WHAT TO PRODUCE:
Transcribe only the lines between the first line of the records and the line containing "some (ts, s) =>", inclusive, exactly as written.

[Records from a dataset]
§ §

-- ==== Sys2Proof/Machine/BasinRun.lean ====
section
/-!
DEFINITION. Loads, pass starts, marks and the acceptance of rows (R141 to R149, R157, R158, R186 to R192, R194, R199 to R202,
R273, R277, R278, R281, R307, R308, R314 to R324).
-/

namespace Sys2Proof.Machine

/-! Loads (R141, R147, R179, R199, R308). -/

/-- Rows 0 to n − 1 at a stride, in order; none where a byte is not accessible. -/
def readRows (c a stride len : Nat) : Nat → State → Option (List Byte × State)
  | 0, s => some ([], s)
  | n + 1, s =>
    match readRows c a stride len n s with
    | none => none
    | some (l, s) =>
      match ctxRead s c (a + n * stride) len with
      | none => none
      | some (r, s) => some (l ++ r, s)

/-- The contents of a READY bank from its source: tile rows, metadata rows, scale array, and their CRC-32C (R179, R181 to R184). -/
def readTile (s : State) (c : Nat) (k : Bank) : Option (Bank × State) :=
  match readRows c k.src k.stride 1024 512 s with
  | none => none
  | some (ws, s) =>
    match readRows c k.metaSrc 512 512 (if k.rcd.sparse = 0 then 0 else 512) s with
    | none => none
    | some (ts, s) =>
      match readRows c k.scaleSrc 0 (scaleBytes k.rcd.fmt) (if isMx k.rcd.fmt then 1 else 0) s with
      | none => none
      | some (es, s) =>
        some ({ k with
          st := .ready
          words := tabulate 0 262144 fun x => BitVec.ofNat 16 (leAt ws (2 * x) 2)
          tags := tabulate 0 ts.length fun x => ts.getD x 0
          scales := tabulate 0 es.length fun x => es.getD x 0
          crc := crc32c (ws ++ ts ++ es) }, s)

/-- The bank that a LOAD describes, without contents. -/
def loadBank (raw : List Byte) : Bank :=
  { st := .loading, rcd := loadRec raw, src := lSrc raw, stride := lStride raw, metaSrc := lMeta raw, scaleSrc := lScale raw }

/-- Bank in the back role. -/
def backBank (x : Basin) : Nat := 1 - x.front

/-- LOAD (R199, R147, R308): the oldest LOAD not started starts into the back bank. -/
def execLoadItem (b : Nat) (s : State) : Res :=
  .next <|
    let x := getBasin s b
    match findItem x fun i => isLoad i && !i.started with
    | none => s
    | some i =>
      let ahead := itemsBefore x i.seq
      let sparseDone := x.passes.all fun p => pSparse p.raw == 0 || p.allChecked
      let usersDone := x.passes.all fun p => p.bank != backBank x || isOuter (pMode p.raw) || p.allChecked
      let started := ahead.all fun e => !isPass e || e.started || (!pSwap e.raw && pSparse e.raw == 0)
      if basinRuns s b && i.checked && pathClear x i.seq && x.loading.isNone && !x.token && x.retire.isNone
          && sparseDone && usersDone && started then
        let s := setBank s b (backBank x) fun _ => loadBank i.raw
        let s := updItem s b i.seq fun i => { i with started := true }
        updBasin s b fun x => { x with loading := some i.seq }
      else s

/-- The LOAD in progress fails: its bank returns to EMPTY (R126, R179, R183). -/
def loadFail (s : State) (b : Nat) (seq : BitVec 32) (st : ItemStatus) : State := itemFail s b seq st

/-- LOAD_COMPLETE (R141, R142, R168, R179, R181 to R184, R203, R316): `fs` is what the source's reads find wrong; with a byte parity
failure in the load engine (R156) the load starts again (log entry 147). -/
def execLoadComplete (b : Nat) (parity : Bool) (s : State) (fs : List MemFault := []) : Res :=
  .next <|
    let x := getBasin s b
    match findItem x fun i => some i.seq == x.loading with
    | none => s
    | some i =>
      let c := basinCtx s b
      if !basinRuns s b || parity then s
      else memFaults fs s fun s =>
        match readTile s c (loadBank i.raw) with
        | none => loadFail s b i.seq .badDesc
        | some (k, s) =>
          if lCrcCheck i.raw && k.crc.toNat != lExpCrc i.raw then loadFail s b i.seq .sourceChanged
          else if lSparse i.raw != 0 && !tagsOk k then loadFail s b i.seq .badMeta
          else if bankMalformed k then loadFail s b i.seq .badRow
          else
            let s := setBank s b (backBank x) fun _ => k
            let s := updBasin s b fun x => { x with loading := none }
            itemDone s b i.seq (lCompEn i.raw) (lCompCtr i.raw)

/-! Scale records at a pass start (R273, R277, R278, R281). -/

def recAddr (s : State) (c i : Nat) : Nat := (getCtx s c).scaleBase + recLen * i

/-- SIGMA of a record; 0 for NONE. -/
def readSigma (s : State) (c i : Nat) : Int × State :=
  if i = 0xFFFF then (0, s)
  else let (r, s) := rdCtx s c (recAddr s c i + 4) 1; (toSigned 8 (leNat r), s)

/-- A record with VALID 0 is initialized (R277), and WARM-IN begins for a RUNNING one (R283). -/
def initRecord (s : State) (b c i : Nat) (prof : List Byte) : State :=
  let s := wrCtx s c (recAddr s c i) (recInit prof (regOf s (oSpt 0 + 0x0C) % 2048))
  if fRecipe prof = 2 then ledgerRecord (setBit s (oSpt b + 4) 4) 0x014 0 (toLe 2 c ++ toLe 2 i) else s

/-- The SCALE_REC record as a pass finds it, initialized where it was not valid; the empty list for NONE. -/
def openRecord (s : State) (b c : Nat) (prof : List Byte) : List Byte × State :=
  let i := fScaleRec prof
  if i = 0xFFFF then ([], s)
  else
    let (r, s) := rdCtx s c (recAddr s c i) recLen
    if (recFlags r).testBit 0 then (r, s)
    else rdCtx (initRecord s b c i prof) c (recAddr s c i) recLen

/-- The record's scope in this step agrees with the profile's (R281). -/
def scopeOk (s : State) (c : Nat) (prof : List Byte) : Bool :=
  let k := SMap.get 0 (getCtx s c).scopes (fScaleRec prof)
  fScaleRec prof == 0xFFFF || k == 0 || k == 1 + b2n (fGroup prof)

def noteScope (s : State) (c : Nat) (prof : List Byte) : State :=
  if fScaleRec prof = 0xFFFF then s
  else updCtx s c fun x => { x with scopes := SMap.put 0 x.scopes (fScaleRec prof) (1 + b2n (fGroup prof)) }

/-- σ_out of R273. -/
def sigmaOut (prof fix r : List Byte) : Int :=
  if fRecipe prof = 1 then clampI (-126) 127 (toSigned 8 (leAt fix (fKind prof) 1) + fFixedOff prof)
  else if fRecipe prof = 2 && !r.isEmpty then toSigned 8 (leAt r 4 1)
  else 0

/-! Pass starts (R144 to R149, R194, R199 to R202). -/

/-- Jets and channels that a pass connects its spout to (R194). -/
def passConns (raw prof : List Byte) : List (Nat × Nat) :=
  let dest := if deliversRows raw prof && pDestKind raw == 0 then
      (List.range (pDestN raw)).map fun n => (pDestJet raw + n, pDestChan raw)
    else []
  let all := dest ++ (if pNotify raw then [(pNotifyJet raw, pNotifyChan raw)] else [])
  all.foldl (fun l x => if l.contains x then l else l ++ [x]) []

/-- Bank that a pass will use. -/
def bankOf (x : Basin) (raw : List Byte) : Nat := if pSwap raw then 1 - x.sel else x.sel

def Basin.stOf (x : Basin) (k : Nat) : BankState := (x.bank k).st

/-- The banks let the pass start: READY where the pass meets them (R145, R199, R202). -/
def banksReady (x : Basin) (raw : List Byte) (loadAhead : Bool) : Bool :=
  if isOuter (pMode raw) && !pSwap raw then true
  else if pSwap raw then !loadAhead && x.stOf (bankOf x raw) == .ready && !x.token
  else if pSparse raw ≠ 0 then !loadAhead && x.bank0.st == .ready && x.bank1.st == .ready && !x.token
  else x.stOf (bankOf x raw) == .ready

/-- The pass can get no tile (R200): nothing ahead fills the EMPTY bank. A LOAD fills the back bank only. -/
def noTile (x : Basin) (raw : List Byte) (loadAhead : Bool) : Bool :=
  if isOuter (pMode raw) && !pSwap raw then false
  else if pSwap raw then !loadAhead && x.stOf (bankOf x raw) == .empty
  else if pSparse raw ≠ 0 then
    x.stOf (bankOf x raw) == .empty || (!loadAhead && x.stOf (1 - bankOf x raw) == .empty)
  else x.stOf (bankOf x raw) == .empty

/-- R148 and R149. -/
def turnOk (x : Basin) (raw : List Byte) : Bool :=
  (x.entry == 3 || entryClass (pMode raw) == x.entry || (arrayIdle x && !x.token)) &&
  (!isAccum (pMode raw) || x.passes.all fun p =>
    !isAccum (pMode p.raw) || (p.allChecked && (!pDrain p.raw || p.drained)))

/-- The roles of the banks at the start of a SWAP pass (R144, R201). -/
def startSwap (x : Basin) : Basin :=
  if x.array.all (·.atSpout) then { x with front := 1 - x.sel, sel := 1 - x.sel }
  else { x with
    sel := 1 - x.sel, token := true
    array := x.array.modify (x.array.length - 1) fun r => { r with token := true } }

/-- CLEAR or CONTINUE, and the shadow of the first segment (R132, R158). -/
def startAccum (x : Basin) (raw : List Byte) : Basin :=
  if isAccum (pMode raw) then
    let x := if pCont raw then x else clearAccum x
    { x with shAcc := x.acc, shStack := x.stack, shTerms := x.terms, seg := [] }
  else x

/-- A later member of a column group joins it (R294). -/
def joinGroup (s : State) (b : Nat) (seq : BitVec 32) (raw prof : List Byte) : State :=
  if groupMember raw prof && fColseg prof != 0 then
    let join (g : ColGroup) : ColGroup :=
      if g.next = fColseg prof && g.next < g.count then
        { g with next := g.next + 1, prof, members := seq :: g.members }
      else g
    updSpout s b fun x => { x with groups := x.groups.map join }
  else s

/-- The pass starts, its record opened and its checks passed. -/
def startPass (s : State) (b c : Nat) (i : Item) (prof route r : List Byte) (sa sb : Int) : State :=
  let raw := i.raw
  let x := getBasin s b
  let bank := bankOf x raw
  let (cs, s) := openConns (noteScope s c prof) b (passConns raw prof)
  let s := updItem s b i.seq fun i => { i with started := true }
  let s := updBasin s b fun x =>
    let x := startAccum (if pSwap raw then startSwap x else x) raw
    { x with
      entry := entryClass (pMode raw), cursor := 0
      passes := x.passes ++ [{ seq := i.seq, raw, bank, since := s.ticks, conns := cs }] }
  let d : PassDrain :=
    { seq := i.seq, ctx := c, raw, prof, route, shift := fInAdj prof - sa - sb, sigma := sigmaOut prof i.fix r
      replayStep := fReplayStep prof || (!r.isEmpty && (recFlags r).testBit 1) }
  joinGroup (updSpout s b fun x => { x with passes := x.passes ++ [d] }) b i.seq raw prof

/-- PASS (R199): the oldest PASS not started starts, or it finds no tile (R200), an unsuitable record (R278, R281) or a destination
outside the context (R194, R196). -/
def execPassItem (b : Nat) (s : State) (fs : List MemFault := []) : Res :=
  .next <|
    let x := getBasin s b
    match findItem x fun i => isPass i && !i.started with
    | none => s
    | some i =>
      let raw := i.raw
      let c := basinCtx s b
      let loadAhead := (itemsBefore x i.seq).any isLoad
      if !basinRuns s b || !i.checked || !pathClear x i.seq || !x.passes.all (·.full) || !x.replay.isEmpty
          || !x.reloads.isEmpty || x.retire.isSome then s
      else if noTile x raw loadAhead then itemFail s b i.seq .noTile
      else if !banksReady x raw loadAhead || !turnOk x raw then s
      else memFaults fs s fun s =>
        let prof := profileOf s b (pProfile raw)
        let (r, s) := openRecord s b c prof
        let (sa, s) := readSigma s c (fInA prof)
        let (sb, s) := readSigma s c (fInB prof)
        if !r.isEmpty && !recMatches prof r then itemFail (setBit s (oSpt b + 4) 7) b i.seq .badDesc
        else if !scopeOk s c prof then itemFail s b i.seq .badDesc
        else if (passConns raw prof).any (fun jc => !holdsJet s c jc.1) then
          itemFail (setBit s (oSpt b + 4) 9) b i.seq .badDesc
        else startPass s b c i prof (routeOf s b (pProfile raw)) r sa sb

/-! Marks (R180, R307). -/

/-- A completion message waits for a credit on connection `i` (R206). -/
def sendNote (s : State) (b i : Nat) (flit : List Byte) : State :=
  updSpout s b fun x => { x with notes := x.notes ++ [(i, flit)] }

/-- The completion message of a SIGNAL: the spout connects to its channel (R194, R196). -/
def signalNote (s : State) (b jet ch : Nat) (flit : List Byte) : State :=
  if holdsJet s (basinCtx s b) jet then
    match unitConnect s (spoutEp b) jet ch with
    | (some i, s) => sendNote s b i flit
    | (none, s) => s
  else setBit s (oSpt b + 4) 9

/-- SIGNAL (R180, R203, R205): every earlier item has completed. -/
def execSignalMark (b : Nat) (s : State) : Res :=
  .next <|
    match (getBasin s b).queue.head? with
    | none => s
    | some i =>
      if basinRuns s b && i.checked && i.failed.isNone && isMark 0 i then
        let s := itemOut s b i.seq (kCompEn i.raw) (kCompCtr i.raw)
        haltQueue (if kNotify i.raw then
            signalNote s b (pNotifyJet i.raw) (pNotifyChan i.raw) (completionFlit i.seq 0 0 0)
          else s) b
      else s

/-- The condition of a WAIT (R180). -/
def waitHolds (s : State) (raw : List Byte) : Bool :=
  let c : Reg := SMap.get 0 (getBasin s (kBasin raw)).comp (kCounter raw)
  decide ((c - BitVec.ofNat 32 (kTarget raw)).toNat < 2 ^ 31)

/-- WAIT_MARK (R180, R199): the oldest WAIT completes when its condition holds. -/
def execWaitMark (b : Nat) (s : State) : Res :=
  .next <|
    let x := getBasin s b
    match findItem x (isMark 1) with
    | none => s
    | some i =>
      if basinRuns s b && i.checked && i.failed.isNone && pathClear x i.seq && waitHolds s i.raw then
        itemDone s b i.seq false 0
      else s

§ §

YOUR RESPONSE:
-- ==== Sys2Proof/Machine/BasinRun.lean ====
section
/-!
DEFINITION. Loads, pass starts, marks and the acceptance of rows (R141 to R149, R157, R158, R186 to R192, R194, R199 to R202,
R273, R277, R278, R281, R307, R308, R314 to R324).
-/

namespace Sys2Proof.Machine

/-! Loads (R141, R147, R179, R199, R308). -/

/-- Rows 0 to n − 1 at a stride, in order; none where a byte is not accessible. -/
def readRows (c a stride len : Nat) : Nat → State → Option (List Byte × State)
  | 0, s => some ([], s)
  | n + 1, s =>
    match readRows c a stride len n s with
    | none => none
    | some (l, s) =>
      match ctxRead s c (a + n * stride) len with
      | none => none
      | some (r, s) => some (l ++ r, s)

/-- The contents of a READY bank from its source: tile rows, metadata rows, scale array, and their CRC-32C (R179, R181 to R184). -/
def readTile (s : State) (c : Nat) (k : Bank) : Option (Bank × State) :=
  match readRows c k.src k.stride 1024 512 s with
  | none => none
  | some (ws, s) =>
    match readRows c k.metaSrc 512 512 (if k.rcd.sparse = 0 then 0 else 512) s with
    | none => none
    | some (ts, s) =>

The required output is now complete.